What would you say to the large number of EWS and World Cup DH racers who are riding with mixed wheels on their 27.5 or 29er frames — many of whom claim notable ride-sensation and time-based benefits and have chosen to stick with the mix throughout the season?

On a 29er platform, just popping in a 27.5″ wheel does bring out some handling characteristics and safety. The problem is, with the 29er bike, they’re shoving the BB down because it acts like a keel, and the chainstay is still long. So you’re negating those benefits. You’re gonna strike pedals more now, and your wheelbase is still not optimized.

Flip that over to the 27.5″ platforms.
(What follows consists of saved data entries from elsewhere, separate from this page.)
-- ==== Sys2Proof/Tests/Slice0.lean ====
section
/-! SUPPORT. Small tests, and a witness for every obligation with hypotheses. Every expected value is from the spec: the
words are written out from the bit patterns of 30_encoding.md R54 and R56, and a test named after a vector (CF5, ALU12,
...) has its start and its result from that row of 95_test_vectors.md. -/

namespace Sys2Proof.Tests

open Sys2Proof.Machine

/-! ## Helpers -/

/-- The reset state with some registers set. -/
def withV (l : List (Reg × Byte)) : State := l.foldl (fun s p => s.setReg p.1 p.2) State.reset

/-- The reset state with I, some registers, and some bytes from 0x300 on. -/
def withIV (i : Addr) (l : List (Reg × Byte)) (bytes : List Byte) : State :=
  ((withV l).setI i).setM (Memory.writeList [] 0x300 bytes)

/-- One `cpu_step` of a word placed at PC. -/
def tick (w : Nat) (s : State) : Option State :=
  match step (s.withFetchWord 16 w) with
  | .next t => some t
  | .fault _ => none
  | .refused _ => none

/-- One step of the host. -/
def after (h : HostStep) (s : State) : Option State :=
  match step (s.setInputs [h]) with
  | .next t => some t
  | .fault _ => none
  | .refused _ => none

/-- PC after one `cpu_step` of a word placed at PC. -/
def pcAfter (w : Nat) (s : State) : Option Word := (tick w s).map fun t => t.PC

/-- Status after one `cpu_step` of a word placed at PC. -/
def statusAfter (w : Nat) (s : State) : Option Status := (tick w s).map fun t => t.status

/-- V1 and VF after one `cpu_step` of a word placed at PC. -/
def v1fAfter (w : Nat) (s : State) : Option (Byte × Byte) := (tick w s).map fun t => (t.reg 1, t.reg 0xF)

/-- The three bytes at 0x300 and I after one `cpu_step` of a word placed at PC. -/
def bytesAfter (w : Nat) (s : State) : Option (List Byte × Addr) :=
  (tick w s).map fun t => ([t.M.read 0x300, t.M.read 0x301, t.M.read 0x302], t.I)

/-- The key-wait state and PC after one `cpu_step` of a word placed at PC. -/
def waitAfter (w : Nat) (s : State) : Option (WaitState × Word) := (tick w s).map fun t => (t.wait, t.PC)

/-- The columns 0 to 63 of a row that are on. -/
def onColumns (s : State) (y : Fin 32) : List Nat := (List.finRange 64).filterMap fun x => if gridCell s.lit x y then some x.val else none

/-- A running state with a stack of n entries 0x202. -/
def withDepth (n : Nat) : State := State.reset.setStack (List.replicate n 0x202)

/-- A halted state. -/
def halted : State := { State.reset with status := .halted ⟨.stackOverflow, none, 0x200, some 0x2200⟩ }

/-- Whether an instruction answers a halted state. -/
def haltsNow (i : Instr) (s : State) : Bool :=
  match exec i s with
  | .next t => t.status != .running
  | .fault _ => false
  | .refused _ => false

/-! ## WellFormed refuses ill-formed terms -/

theorem test_sys_0E0_is_ill_formed : (Instr.sys 0x0E0).wellFormed = false := by decide
theorem test_sys_0EE_is_ill_formed : (Instr.sys 0x0EE).wellFormed = false := by decide
theorem test_sys_0E1_is_well_formed : (Instr.sys 0x0E1).wellFormed = true := by decide

/-! ## Decoding, one word of every row, bit by bit -/

theorem test_decode_class0 :
    decode 0b0000000100100011 = .ok (.sys 0x123) ∧ decode 0b0000000011100000 = .ok .cls ∧
    decode 0b0000000011101110 = .ok .ret ∧ decode 0b0000000011100001 = .ok (.sys 0x0E1) := by decide
theorem test_decode_jumps :
    decode 0b0001001000110100 = .ok (.jp 0x234) ∧ decode 0b0010001100000000 = .ok (.call 0x300) ∧
    decode 0b1011001100000000 = .ok (.jpV0 0x300) := by decide
theorem test_decode_skips :
    decode 0b0011001101000010 = .ok (.seImm 3 0x42) ∧ decode 0b0100001101000010 = .ok (.sneImm 3 0x42) ∧
    decode 0b0101000100100000 = .ok (.seReg 1 2) ∧ decode 0b1001000100100000 = .ok (.sneReg 1 2) := by decide
theorem test_decode_loads :
    decode 0b0110101000101111 = .ok (.ldImm 0xA 0x2F) ∧ decode 0b0111000100000010 = .ok (.addImm 1 0x02) ∧
    decode 0b1000000100100000 = .ok (.ldReg 1 2) := by decide
theorem test_decode_bitwise :
    decode 0b1000000100100001 = .ok (.orReg 1 2) ∧ decode 0b1000000100100010 = .ok (.andReg 1 2) ∧
    decode 0b1000000100100011 = .ok (.xorReg 1 2) := by decide
theorem test_decode_arithmetic :
    decode 0b1000000100100100 = .ok (.addReg 1 2) ∧ decode 0b1000000100100101 = .ok (.subReg 1 2) ∧
    decode 0b1000101001010110 = .ok (.shr 0xA 5) ∧ decode 0b1000000100100111 = .ok (.subnReg 1 2) ∧
    decode 0b1000000100101110 = .ok (.shl 1 2) ∧ decode 0b1100001100001111 = .ok (.rnd 3 0x0F) := by decide
theorem test_decode_index_memory :
    decode 0b1010001011110000 = .ok (.ldI 0x2F0) ∧ decode 0b1111001000011110 = .ok (.addI 2) ∧
    decode 0b1111000000101001 = .ok (.ldF 0) ∧ decode 0b1111000000110011 = .ok (.ldB 0) ∧
    decode 0b1111001001010101 = .ok (.stRegs 2) ∧ decode 0b1111001001100101 = .ok (.ldRegs 2) := by decide
theorem test_decode_timers :
    decode 0b1111010100000111 = .ok (.ldVxDt 5) ∧ decode 0b1111010100010101 = .ok (.ldDtVx 5) ∧
    decode 0b1111000000011000 = .ok (.ldStVx 0) := by decide
theorem test_decode_keys_display :
    decode 0b1110000110011110 = .ok (.skp 1) ∧ decode 0b1110000110100001 = .ok (.sknp 1) ∧
    decode 0b1111001100001010 = .ok (.ldVxK 3) ∧ decode 0b1101000000010101 = .ok (.drw 0 1 5) := by decide
theorem test_decode_illegal :
    [0x5121, 0x8128, 0x812F, 0x9121, 0xE19F, 0xF100, 0xFFFF].all
      (fun w => decode w == .error (.unknownOpcode w)) = true := by decide
theorem test_bytes_are_big_endian :
    decodeBytes [0x81, 0x24, 0x55] = .ok (.addReg 1 2, [0x55]) ∧ encodeBytes (.addReg 1 2) = [0x81, 0x24] ∧
    decodeBytes [0x81] = .error .truncated ∧ decodeTableWord 16 0x8124 = some (.addReg 1 2) := by decide

/-! ## Fetch and the cycle -/

theorem test_DEC15_fetch_at_the_top :
    pcAfter 0x1200 (State.reset.setPC 0xFFE) = some 0x200 := by decide
theorem test_DEC18_fetch_from_an_odd_address :
    (tick 0x607F (State.reset.setPC 0x201)).map (fun t => (t.reg 0, t.PC)) = some (0x7F, 0x203) := by decide
theorem test_FLT1_empty_rom :
    (after (.cpuStep 0) State.reset).map (fun t => t.status) =
      some (.halted ⟨.unsupportedInstruction, some 0x0000, 0x200, some 0x0000⟩) := by decide
theorem test_FLT3_fetch_fault_wins :
    (after (.cpuStep 0) (State.reset.setPC 0xFFF)).map (fun t => t.status) =
      some (.halted ⟨.memOutOfBounds, some 0x1000, 0xFFF, none⟩) := by decide
theorem test_DEC7_unknown_opcode :
    statusAfter 0x5121 State.reset = some (.halted ⟨.unknownOpcode, some 0x5121, 0x200, some 0x5121⟩) := by decide

/-! ## Control flow -/

theorem test_CF1_jp : pcAfter 0x1234 State.reset = some 0x234 := by decide
theorem test_CF5_call :
    (tick 0x2300 (withDepth 11)).map (fun t => (t.stack.length, t.stack.getLast?, t.PC)) =
      some (12, some 0x202, 0x300) := by decide
theorem test_CF6_call_overflow :
    statusAfter 0x2300 (withDepth 12) = some (.halted ⟨.stackOverflow, none, 0x200, some 0x2300⟩) := by decide
theorem test_CF11_ret_pops_the_last :
    (tick 0x00EE (State.reset.setStack [0x202, 0x304])).map (fun t => (t.PC, t.stack)) = some (0x304, [0x202]) := by decide
theorem test_DEC4_ret_underflow :
    statusAfter 0x00EE State.reset = some (.halted ⟨.stackUnderflow, none, 0x200, some 0x00EE⟩) := by decide
theorem test_CF9_jp_v0_is_not_wrapped : pcAfter 0xBFFF (withV [(0, 0xFF)]) = some 0x10FE := by decide
theorem test_CF10_jp_v0_uses_v0 : pcAfter 0xB300 (withV [(0, 0x01), (3, 0x77)]) = some 0x301 := by decide
theorem test_CF12_CF13_se_imm :
    pcAfter 0x3342 (withV [(3, 0x42)]) = some 0x204 ∧ pcAfter 0x3342 (withV [(3, 0x41)]) = some 0x202 := by decide
theorem test_CF14_CF15_sne_imm :
    pcAfter 0x4342 (withV [(3, 0x41)]) = some 0x204 ∧ pcAfter 0x4342 (withV [(3, 0x42)]) = some 0x202 := by decide
theorem test_CF16_CF17_se_reg :
    pcAfter 0x5120 (withV [(1, 7), (2, 7)]) = some 0x204 ∧ pcAfter 0x5120 (withV [(1, 7), (2, 8)]) = some 0x202 := by
  decide
theorem test_CF19_CF20_sne_reg :
    pcAfter 0x9120 (withV [(1, 7), (2, 8)]) = some 0x204 ∧ pcAfter 0x9110 (withV [(1, 7)]) = some 0x202 := by decide
theorem test_CF23_sys :
    statusAfter 0x0123 State.reset =
      some (.halted ⟨.unsupportedInstruction, some 0x0123, 0x200, some 0x0123⟩) := by decide

/-! ## ALU -/

theorem test_ALU1_ld_imm : (tick 0x6A2F State.reset).map (fun t => t.reg 0xA) = some 0x2F := by decide
theorem test_ALU3_add_imm_keeps_vf : v1fAfter 0x7102 (withV [(1, 0xFF), (0xF, 0x77)]) = some (0x01, 0x77) := by decide
theorem test_ALU5_add_imm_to_vf : (tick 0x7F01 (withV [(0xF, 0xFF)])).map (fun t => t.reg 0xF) = some 0 := by decide
theorem test_ALU6_ld_reg : v1fAfter 0x8120 (withV [(2, 9)]) = some (9, 0) := by decide
theorem test_ALU7_or : v1fAfter 0x8121 (withV [(1, 0xF0), (2, 0x0C), (0xF, 0x55)]) = some (0xFC, 0x55) := by decide
theorem test_ALU8_and : v1fAfter 0x8122 (withV [(1, 0xF0), (2, 0x3C), (0xF, 0x55)]) = some (0x30, 0x55) := by decide
theorem test_ALU9_xor : v1fAfter 0x8123 (withV [(1, 0xF0), (2, 0x3C), (0xF, 0x55)]) = some (0xCC, 0x55) := by decide
theorem test_ALU12_ALU14_add :
    v1fAfter 0x8124 (withV [(1, 0xF0), (2, 0x20)]) = some (0x10, 1) ∧
    v1fAfter 0x8124 (withV [(1, 0x7F), (2, 0x80)]) = some (0xFF, 0) := by decide
theorem test_ALU16_ALU17_add_with_vf :
    (tick 0x8F14 (withV [(0xF, 0xFF), (1, 0x01)])).map (fun t => t.reg 0xF) = some 1 ∧
    v1fAfter 0x81F4 (withV [(0xF, 0x10), (1, 0x20)]) = some (0x30, 0) := by decide
theorem test_ALU18_ALU19_sub :
    v1fAfter 0x8125 (withV [(1, 0x10), (2, 0x20)]) = some (0xF0, 0) ∧
    v1fAfter 0x8125 (withV [(1, 5), (2, 5)]) = some (0, 1) := by decide
theorem test_ALU22_sub_from_vf :
    (tick 0x8F15 (withV [(0xF, 3), (1, 5)])).map (fun t => t.reg 0xF) = some 0 := by decide
theorem test_ALU23_ALU24_subn :
    v1fAfter 0x8127 (withV [(1, 0x20), (2, 0x10)]) = some (0xF0, 0) ∧
    v1fAfter 0x8127 (withV [(1, 0x03), (2, 0x05)]) = some (0x02, 1) := by decide
theorem test_ALU26_ALU28_shr :
    v1fAfter 0x8106 (withV [(1, 0xB3)]) = some (0x59, 1) ∧
    v1fAfter 0x8126 (withV [(1, 0x01), (2, 0xFF)]) = some (0, 1) := by decide
theorem test_ALU29_shr_of_vf : (tick 0x8FF6 (withV [(0xF, 0x05)])).map (fun t => t.reg 0xF) = some 1 := by decide
theorem test_ALU31_ALU32_shl :
    v1fAfter 0x810E (withV [(1, 0xB3)]) = some (0x66, 1) ∧ v1fAfter 0x810E (withV [(1, 0x7F)]) = some (0xFE, 0) := by
  decide
theorem test_ALU34_rnd :
    (match step ((State.reset.withFetchWord 16 0xC30F).setInputs [.cpuStep 0xB7]) with
      | .next t => some (t.reg 3)
      | .fault _ => none
      | .refused _ => none) = some 0x07 := by decide

/-! ## Address register and memory -/

theorem test_MEM1_ld_i : (tick 0xA2F0 State.reset).map (fun t => t.I) = some 0x2F0 := by decide
theorem test_MEM4_add_i :
    (tick 0xF21E (withIV 0xFF0 [(2, 0x0F)] [])).map (fun t => (t.I, t.reg 0xF)) = some (0xFFF, 0) := by decide
theorem test_MEM5_add_i_out_of_range :
    statusAfter 0xF21E (withIV 0xFF0 [(2, 0x20)] []) =
      some (.halted ⟨.indexOutOfRange, some 0x1010, 0x200, some 0xF21E⟩) := by decide
theorem test_MEM8_ld_f_ignores_the_upper_nibble :
    (tick 0xF029 (withV [(0, 0x1A)])).map (fun t => t.I) = some (BitVec.ofNat 12 (fontBase + 50)) := rfl
theorem test_MEM11_MEM13_bcd :
    bytesAfter 0xF033 (withIV 0x300 [(0, 157)] []) = some ([1, 5, 7], 0x300) ∧
    bytesAfter 0xF033 (withIV 0x300 [(0, 255)] []) = some ([2, 5, 5], 0x300) := by decide
theorem test_MEM16_bcd_out_of_bounds :
    statusAfter 0xF033 (withIV 0xFFE [(0, 1)] []) =
      some (.halted ⟨.memOutOfBounds, some 0x1000, 0x200, some 0xF033⟩) := by decide
theorem test_MEM17_st_regs :
    bytesAfter 0xF255 (withIV 0x300 [(0, 1), (1, 2), (2, 3)] []) = some ([1, 2, 3], 0x300) ∧
    bytesAfter 0xF055 (withIV 0x300 [(0, 0x44), (1, 2)] []) = some ([0x44, 0, 0], 0x300) := by decide
theorem test_MEM20_st_regs_out_of_bounds :
    statusAfter 0xF155 (withIV 0xFFF [] []) =
      some (.halted ⟨.memOutOfBounds, some 0x1000, 0x200, some 0xF155⟩) := by decide
theorem test_MEM21_ld_regs :
    (tick 0xF265 (withIV 0x300 [] [1, 5, 7])).map (fun t => (t.reg 0, t.reg 1, t.reg 2, t.reg 3, t.I)) =
      some (1, 5, 7, 0, 0x300) := by decide
theorem test_MEM24_ld_regs_out_of_bounds :
    statusAfter 0xF165 (withIV 0xFFF [] []) =
      some (.halted ⟨.memOutOfBounds, some 0x1000, 0x200, some 0xF165⟩) := by decide

/-! ## Timers -/

theorem test_TMR6_ld_vx_dt : (tick 0xF507 (State.reset.setDT 0x3C)).map (fun t => t.reg 5) = some 0x3C := by decide
theorem test_TMR1_ld_dt_vx :
    (tick 0xF515 (withV [(5, 5)])).map (fun t => (t.DT, t.ST)) = some (5, 0) := by decide
theorem test_TMR8_ld_st_vx :
    (tick 0xF018 (withV [(0, 0x10)])).map (fun t => (t.DT, soundOutput t)) = some (0, 0x10) := by decide
theorem test_TMR4_timer_step :
    (after .timerStep (State.reset.setST 3)).map (fun t => (t.DT, t.ST)) = some (0, 2) := by decide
If you took a long travel 27.5″ bike, and you stick a 29er fork on the front, now you just slacked the head angle more and raised the BB. If you have a high BB to start with, you may have just raised it out of the range and your head angle is bad. The only way those guys could correct their head angle is by cutting down the travel, but that’s not a proper Mullet/mixed bike. So, you’re Frankensteining it, and you’re getting some benefits, but you’re getting just as many cons. You haven’t eaten the real deal.

Sometimes you can only squeeze so much out of certain platforms. In my opinion, we have squeezed everything we can out of a 27.5″ symmetrical wheel, we’ve squeezed everything we can out of a 29″. The evolutionary jump […] is mixing the two, keeping all of the pros, and getting rid of the cons of each platform.

Are there other benefits to the mixed wheel platform that you would like to add?

They turn better, they’re safer, and that’s all on our website. There’s one factor that we don’t put on there. On a symmetrical wheeled bike, if you jump a lot, it gives you X feeling. When you mix, the front wheel gives a slightly stronger gyroscopic effect. The front has a really solid gyroscopic, and the rear is less. So you can move the rear of the bike and really put it where you want. It’s a really neat effect.

Another dynamic I noticed with motorcycles is, when coming down a waterfall of rocks it feels like I’m going to go over the bars, but I almost never do. I thought, I can’t believe this piece of equipment can do that. Whereas countless people on symmetrical wheeled mountain bikes end up going over the bars. So, when the front hub has that nice [mixed] ratio compared to the rear hub, as well as the diameter of the tire, when it hits a cinder block, the inertia rather than giving a stutter, it just naturally goes up. It’s almost like a 29″ vs 27.5″ square edge analogy. But you’re now incorporating the differential in hub height and it’s even more exaggerated. You don’t feel it until you compare a symmetrical and a mixed wheel bike.